-- ==== Sys2Proof/Laws/Decode.lean ====
section
/-! SUPPORT. The laws of command words as four bytes, and what each row of the opcode map tests, byte by byte. -/

namespace Sys2Proof

open Machine

/-! ## Words as bytes -/

/-- A word is put together again from its bytes. -/
theorem commandWord_extract (w : Word) :
    commandWord (w.extractLsb' 24 8) (w.extractLsb' 16 8) (w.extractLsb' 8 8) (w.extractLsb' 0 8) = w := by
  unfold commandWord
  ext i hi
  simp only [BitVec.getElem_append, BitVec.getElem_extractLsb']
  split
  · simp [BitVec.getLsbD_eq_getElem hi]
  split
  · rw [show 8 + (i - 8) = i by omega]; simp [BitVec.getLsbD_eq_getElem hi]
  split
  · rw [show 16 + (i - 8 - 8) = i by omega]; simp [BitVec.getLsbD_eq_getElem hi]
  · rw [show 24 + (i - 8 - 8 - 8) = i by omega]; simp [BitVec.getLsbD_eq_getElem hi]

/-- The bytes of a word put together from bytes. -/
theorem wordBytes_commandWord (a2 a1 a0 low : Byte) : wordBytes (commandWord a2 a1 a0 low) = [low, a0, a1, a2] := by
  simp only [wordBytes, commandWord, List.cons.injEq, and_true]
  refine ⟨?_, ?_, ?_, ?_⟩ <;>
  · ext i hi
    simp only [BitVec.getElem_extractLsb', BitVec.getLsbD_append]
    simp [show i < 8 from hi, show ¬ (8 + i < 8) by omega, show ¬ (16 + i < 8) by omega, show ¬ (24 + i < 8) by omega,
      show ¬ (16 + i - 8 < 8) by omega, show ¬ (24 + i - 8 < 8) by omega, show ¬ (24 + i - 8 - 8 < 8) by omega,
      show 16 + i - 8 - 8 = i by omega, show 24 + i - 8 - 8 - 8 = i by omega]

/-- Two words put together from bytes are equal when the bytes are. -/
theorem commandWord_inj {a b c d a' b' c' d' : Byte} :
    commandWord a b c d = commandWord a' b' c' d' ↔ a = a' ∧ b = b' ∧ c = c' ∧ d = d' := by
  refine ⟨fun h => ?_, fun ⟨h1, h2, h3, h4⟩ => by rw [h1, h2, h3, h4]⟩
  have := congrArg wordBytes h
  rw [wordBytes_commandWord, wordBytes_commandWord] at this
  simp at this
  exact ⟨this.2.2.2, this.2.2.1, this.2.1, this.1⟩

/-- Comparing two words put together from bytes. -/
theorem commandWord_beq (a b c d a' b' c' d' : Byte) :
    (commandWord a b c d == commandWord a' b' c' d') = decide (a = a' ∧ b = b' ∧ c = c' ∧ d = d') := by
  rw [Bool.eq_iff_iff, beq_iff_eq, decide_eq_true_eq, commandWord_inj]

/-- Masking works byte by byte. -/
theorem commandWord_and (a b c d e f g h : Byte) :
    commandWord a b c d &&& commandWord e f g h = commandWord (a &&& e) (b &&& f) (c &&& g) (d &&& h) := by
  have append_and {m n : Nat} (x u : BitVec m) (y v : BitVec n) : (x ++ y) &&& (u ++ v) = (x &&& u) ++ (y &&& v) := by
    ext i hi
    simp only [BitVec.getElem_and, BitVec.getElem_append]
    split <;> simp
  simp only [commandWord, append_and]

/-- A full byte mask keeps the byte. -/
theorem and_fullByte (b : Byte) : b &&& 0xFF = b := by
  rw [show (0xFF : Byte) = BitVec.allOnes 8 by decide, BitVec.and_allOnes]

/-- An empty byte mask clears the byte. -/
theorem and_emptyByte (b : Byte) : b &&& 0x00 = 0x00 := BitVec.and_zero

/-- Every word is put together from four bytes. -/
theorem exists_commandWord (w : Word) : ∃ a2 a1 a0 low, w = commandWord a2 a1 a0 low :=
  ⟨_, _, _, _, (commandWord_extract w).symm⟩

/-! ## The fields of a word put together from bytes (R71) -/

theorem a0Field_commandWord (a2 a1 a0 low : Byte) : a0Field (commandWord a2 a1 a0 low) = a0 := by
  have := wordBytes_commandWord a2 a1 a0 low
  simp only [wordBytes, List.cons.injEq] at this
  exact this.2.1

theorem a1Field_commandWord (a2 a1 a0 low : Byte) : a1Field (commandWord a2 a1 a0 low) = a1 := by
  have := wordBytes_commandWord a2 a1 a0 low
  simp only [wordBytes, List.cons.injEq] at this
  exact this.2.2.1

theorem a2Field_commandWord (a2 a1 a0 low : Byte) : a2Field (commandWord a2 a1 a0 low) = a2 := by
  have := wordBytes_commandWord a2 a1 a0 low
  simp only [wordBytes, List.cons.injEq] at this
  exact this.2.2.2.1

theorem hField_commandWord (a2 a1 a0 low : Byte) : hField (commandWord a2 a1 a0 low) = a2 ++ a1 ++ a0 := by
  unfold hField commandWord
  ext i hi
  simp only [BitVec.getElem_extractLsb', BitVec.getLsbD_append]
  simp [show ¬ (8 + i < 8) by omega]
  rw [← BitVec.getLsbD_eq_getElem hi, BitVec.getLsbD_append, BitVec.getLsbD_append]

theorem opField_commandWord (a2 a1 a0 low : Byte) : opField (commandWord a2 a1 a0 low) = low.extractLsb' 0 4 := by
  unfold opField commandWord
  ext i hi
  simp only [BitVec.getElem_extractLsb', BitVec.getLsbD_append]
  simp [show i < 8 by omega]

theorem rsvField_commandWord (a2 a1 a0 low : Byte) : rsvField (commandWord a2 a1 a0 low) = low.extractLsb' 4 4 := by
  unfold rsvField commandWord
  ext i hi
  simp only [BitVec.getElem_extractLsb', BitVec.getLsbD_append]
  simp [show 4 + i < 8 by omega]

/-! ## Decoding a word put together from bytes (R72, R74) -/

/-- `decode(CMD)` of R74, byte by byte: `low` is {RSV, OP}. -/
theorem decodeCommand_commandWord (a2 a1 a0 low : Byte) :
    decodeCommand (commandWord a2 a1 a0 low) =
      if a2 = 0 ∧ a1 = 0 ∧ low = 0x01 then .rev8 a0
      else if low = 0x02 then .ecc6 (a2 ++ a1 ++ a0)
      else if a2 = 0 ∧ a1 = 0 ∧ a0 = 0 ∧ low = 0x03 then .crc16
      else if low = 0x04 then .sendShort a0 a1 a2
      else if a2 = 0 ∧ a1 = 0 ∧ a0 &&& 0xFE = 0 ∧ low = 0x05 then .sendLong (a0.getLsbD 0)
      else if a2 = 0 ∧ a1 = 0 ∧ a0 = 0 ∧ low = 0x06 then .bringUp
      else .illegal (commandWord a2 a1 a0 low) := by
  have m1 : (0xFFFF00FF : Word) = commandWord 0xFF 0xFF 0x00 0xFF := by decide
  have m2 : (0x000000FF : Word) = commandWord 0x00 0x00 0x00 0xFF := by decide
  have m3 : (0xFFFFFFFF : Word) = commandWord 0xFF 0xFF 0xFF 0xFF := by decide
  have m5 : (0xFFFFFEFF : Word) = commandWord 0xFF 0xFF 0xFE 0xFF := by decide
  have p1 : (0x00000001 : Word) = commandWord 0 0 0 0x01 := by decide
  have p2 : (0x00000002 : Word) = commandWord 0 0 0 0x02 := by decide
  have p3 : (0x00000003 : Word) = commandWord 0 0 0 0x03 := by decide
  have p4 : (0x00000004 : Word) = commandWord 0 0 0 0x04 := by decide
  have p5 : (0x00000005 : Word) = commandWord 0 0 0 0x05 := by decide
  have p6 : (0x00000006 : Word) = commandWord 0 0 0 0x06 := by decide
  have h1 : (commandWord a2 a1 a0 low &&& 0xFFFF00FF == 0x00000001) = decide (a2 = 0 ∧ a1 = 0 ∧ low = 0x01) := by
    rw [m1, p1, commandWord_and, and_fullByte, and_fullByte, and_emptyByte, and_fullByte, commandWord_beq]
    simp
  have h2 : (commandWord a2 a1 a0 low &&& 0x000000FF == 0x00000002) = decide (low = 0x02) := by
    rw [m2, p2, commandWord_and, and_emptyByte, and_emptyByte, and_emptyByte, and_fullByte, commandWord_beq]
    simp
  have h3 : (commandWord a2 a1 a0 low &&& 0xFFFFFFFF == 0x00000003) =
      decide (a2 = 0 ∧ a1 = 0 ∧ a0 = 0 ∧ low = 0x03) := by
    rw [m3, p3, commandWord_and, and_fullByte, and_fullByte, and_fullByte, and_fullByte, commandWord_beq]
  have h4 : (commandWord a2 a1 a0 low &&& 0x000000FF == 0x00000004) = decide (low = 0x04) := by
    rw [m2, p4, commandWord_and, and_emptyByte, and_emptyByte, and_emptyByte, and_fullByte, commandWord_beq]
    simp
  have h5 : (commandWord a2 a1 a0 low &&& 0xFFFFFEFF == 0x00000005) =
      decide (a2 = 0 ∧ a1 = 0 ∧ a0 &&& 0xFE = 0 ∧ low = 0x05) := by
    rw [m5, p5, commandWord_and, and_fullByte, and_fullByte, and_fullByte, commandWord_beq]
  have h6 : (commandWord a2 a1 a0 low &&& 0xFFFFFFFF == 0x00000006) =
      decide (a2 = 0 ∧ a1 = 0 ∧ a0 = 0 ∧ low = 0x06) := by
    rw [m3, p6, commandWord_and, and_fullByte, and_fullByte, and_fullByte, and_fullByte, commandWord_beq]
  unfold decodeCommand commandRows
  simp only [List.find?, CommandRow.hits, h1, h2, h3, h4, h5, h6]
  by_cases c1 : a2 = 0 ∧ a1 = 0 ∧ low = 0x01
  · simp only [eq_true c1, decide_true, if_true, a0Field_commandWord]
  by_cases c2 : low = 0x02
  · simp only [c1, eq_true c2, decide_true, decide_false, if_true, if_false, hField_commandWord]
  by_cases c3 : a2 = 0 ∧ a1 = 0 ∧ a0 = 0 ∧ low = 0x03
  · simp only [c1, c2, eq_true c3, decide_true, decide_false, if_true, if_false]
  by_cases c4 : low = 0x04
  · simp only [c1, c2, c3, eq_true c4, decide_true, decide_false, if_true, if_false, a0Field_commandWord,
      a1Field_commandWord, a2Field_commandWord]
  by_cases c5 : a2 = 0 ∧ a1 = 0 ∧ a0 &&& 0xFE = 0 ∧ low = 0x05
  · simp only [c1, c2, c3, c4, eq_true c5, decide_true, decide_false, if_true, if_false, a0Field_commandWord]
  by_cases c6 : a2 = 0 ∧ a1 = 0 ∧ a0 = 0 ∧ low = 0x06
  · simp only [c1, c2, c3, c4, c5, eq_true c6, decide_true, decide_false, if_true, if_false]
  · simp only [c1, c2, c3, c4, c5, c6, decide_false, if_false]

/-- The decoder reads the bytes of a word as that command word. -/
theorem decode_wordBytes (w : Word) : decode (wordBytes w) = .ok (decodeCommand w) := by
  simp only [wordBytes, decode, commandWord_extract]

/-! ## Reversal and packets -/

/-- Reversal is its own inverse, one byte at a time. -/
theorem rev8_rev8_byte : ∀ b : Byte, rev8 (rev8 b) = b := by decide

/-- A checksum is put together again from its bytes as they are sent. -/
theorem checksumOf_sent (c : Half) : checksumOf (rev8 (loByte c)) (rev8 (hiByte c)) = c := by
  unfold checksumOf loByte hiByte
  rw [rev8_rev8_byte, rev8_rev8_byte]
  ext i hi
  simp only [BitVec.getElem_append, BitVec.getElem_extractLsb']
  split
  · simp [BitVec.getLsbD_eq_getElem hi]
  · rw [show 8 + (i - 8) = i by omega]; simp [BitVec.getLsbD_eq_getElem hi]

end Sys2Proof
end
________
Requirement:
Copy the lines of the data above exactly as written, beginning with the line containing "theorem and_emptyByte (b" and ending with the line containing "exact this.2.2.1", and leave out all other lines.

Written solution:
theorem and_emptyByte (b : Byte) : b &&& 0x00 = 0x00 := BitVec.and_zero

/-- Every word is put together from four bytes. -/
theorem exists_commandWord (w : Word) : ∃ a2 a1 a0 low, w = commandWord a2 a1 a0 low :=
  ⟨_, _, _, _, (commandWord_extract w).symm⟩

/-! ## The fields of a word put together from bytes (R71) -/

theorem a0Field_commandWord (a2 a1 a0 low : Byte) : a0Field (commandWord a2 a1 a0 low) = a0 := by
  have := wordBytes_commandWord a2 a1 a0 low
  simp only [wordBytes, List.cons.injEq] at this
  exact this.2.1

theorem a1Field_commandWord (a2 a1 a0 low : Byte) : a1Field (commandWord a2 a1 a0 low) = a1 := by
  have := wordBytes_commandWord a2 a1 a0 low
  simp only [wordBytes, List.cons.injEq] at this
  exact this.2.2.1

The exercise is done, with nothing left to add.